▸ **To do**
Set down every entry once more, exactly as it appears.

▸ **Extracted entries**

-- ==== Sys2Proof/Machine/Alu.lean ====
section
/-! DEFINITION. Register loads, the ALU and the random load (spec/42_register_alu.md). -/

namespace Sys2Proof.Machine

/-- R140. -/
def execLdImm (x : Nibble) (kk : Byte) (s : State) : Host.Outcome State Fault Refusal :=
  .next (s.writeV x kk)

/-- R141: no flag. -/
def execAddImm (x : Nibble) (kk : Byte) (s : State) : Host.Outcome State Fault Refusal :=
  .next (s.writeV x (addMod (s.readV x) kk))

/-- R142. -/
def execLdReg (x y : Nibble) (s : State) : Host.Outcome State Fault Refusal :=
  .next (s.writeV x (s.readV y))

/-- R143. -/
def execOrReg (x y : Nibble) (s : State) : Host.Outcome State Fault Refusal :=
  .next (s.writeV x (s.readV x ||| s.readV y))

/-- R144. -/
def execAndReg (x y : Nibble) (s : State) : Host.Outcome State Fault Refusal :=
  .next (s.writeV x (s.readV x &&& s.readV y))

/-- R145. -/
def execXorReg (x y : Nibble) (s : State) : Host.Outcome State Fault Refusal :=
  .next (s.writeV x (s.readV x ^^^ s.readV y))

/-- R146: the sum first, VF last. -/
def execAddReg (x y : Nibble) (s : State) : Host.Outcome State Fault Refusal :=
  .next ((s.writeV x (addMod (s.readV x) (s.readV y))).writeV VF (carryFlag (s.readV x) (s.readV y)))

/-- R147. -/
def execSubReg (x y : Nibble) (s : State) : Host.Outcome State Fault Refusal :=
  .next (s.flagThenResult x x y greaterFlag subMod)

/-- R148. -/
def execShr (x : Nibble) (s : State) : Host.Outcome State Fault Refusal :=
  .next (s.flagThenResult x x x (fun a _ => lowBitFlag a) (fun a _ => a >>> 1))

/-- R149: the operands of R147 the other way round. -/
def execSubnReg (x y : Nibble) (s : State) : Host.Outcome State Fault Refusal :=
  .next (s.flagThenResult x y x greaterFlag subMod)

/-- R150. -/
def execShl (x : Nibble) (s : State) : Host.Outcome State Fault Refusal :=
  .next (s.flagThenResult x x x (fun a _ => highBitFlag a) (fun a _ => a <<< 1))

/-- R151: one random byte is taken, also when kk = 0. -/
def execRnd (x : Nibble) (kk : Byte) (s : State) : Host.Outcome State Fault Refusal :=
  .next (s.consumeRandom.writeV x (s.randomByte &&& kk))

end Sys2Proof.Machine
end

▸ **Solution below**
-- ==== Sys2Proof/Machine/Alu.lean ====
section
/-! DEFINITION. Register loads, the ALU and the random load (spec/42_register_alu.md). -/

namespace Sys2Proof.Machine

/-- R140. -/
def execLdImm (x : Nibble) (kk : Byte) (s : State) : Host.Outcome State Fault Refusal :=
  .next (s.writeV x kk)

/-- R141: no flag. -/
def execAddImm (x : Nibble) (kk : Byte) (s : State) : Host.Outcome State Fault Refusal :=
  .next (s.writeV x (addMod (s.readV x) kk))

/-- R142. -/
def execLdReg (x y : Nibble) (s : State) : Host.Outcome State Fault Refusal :=
  .next (s.writeV x (s.readV y))

/-- R143. -/
def execOrReg (x y : Nibble) (s : State) : Host.Outcome State Fault Refusal :=
  .next (s.writeV x (s.readV x ||| s.readV y))

/-- R144. -/
def execAndReg (x y : Nibble) (s : State) : Host.Outcome State Fault Refusal :=
  .next (s.writeV x (s.readV x &&& s.readV y))

/-- R145. -/
def execXorReg (x y : Nibble) (s : State) : Host.Outcome State Fault Refusal :=
  .next (s.writeV x (s.readV x ^^^ s.readV y))

/-- R146: the sum first, VF last. -/
def execAddReg (x y : Nibble) (s : State) : Host.Outcome State Fault Refusal :=
  .next ((s.writeV x (addMod (s.readV x) (s.readV y))).writeV VF (carryFlag (s.readV x) (s.readV y)))

/-- R147. -/
def execSubReg (x y : Nibble) (s : State) : Host.Outcome State Fault Refusal :=
  .next (s.flagThenResult x x y greaterFlag subMod)

/-- R148. -/
def execShr (x : Nibble) (s : State) : Host.Outcome State Fault Refusal :=
  .next (s.flagThenResult x x x (fun a _ => lowBitFlag a) (fun a _ => a >>> 1))

/-- R149: the operands of R147 the other way round. -/
def execSubnReg (x y : Nibble) (s : State) : Host.Outcome State Fault Refusal :=
  .next (s.flagThenResult x y x greaterFlag subMod)

/-- R150. -/
def execShl (x : Nibble) (s : State) : Host.Outcome State Fault Refusal :=
  .next (s.flagThenResult x x x (fun a _ => highBitFlag a) (fun a _ => a <<< 1))

/-- R151: one random byte is taken, also when kk = 0. -/
def execRnd (x : Nibble) (kk : Byte) (s : State) : Host.Outcome State Fault Refusal :=
  .next (s.consumeRandom.writeV x (s.randomByte &&& kk))

end Sys2Proof.Machine
end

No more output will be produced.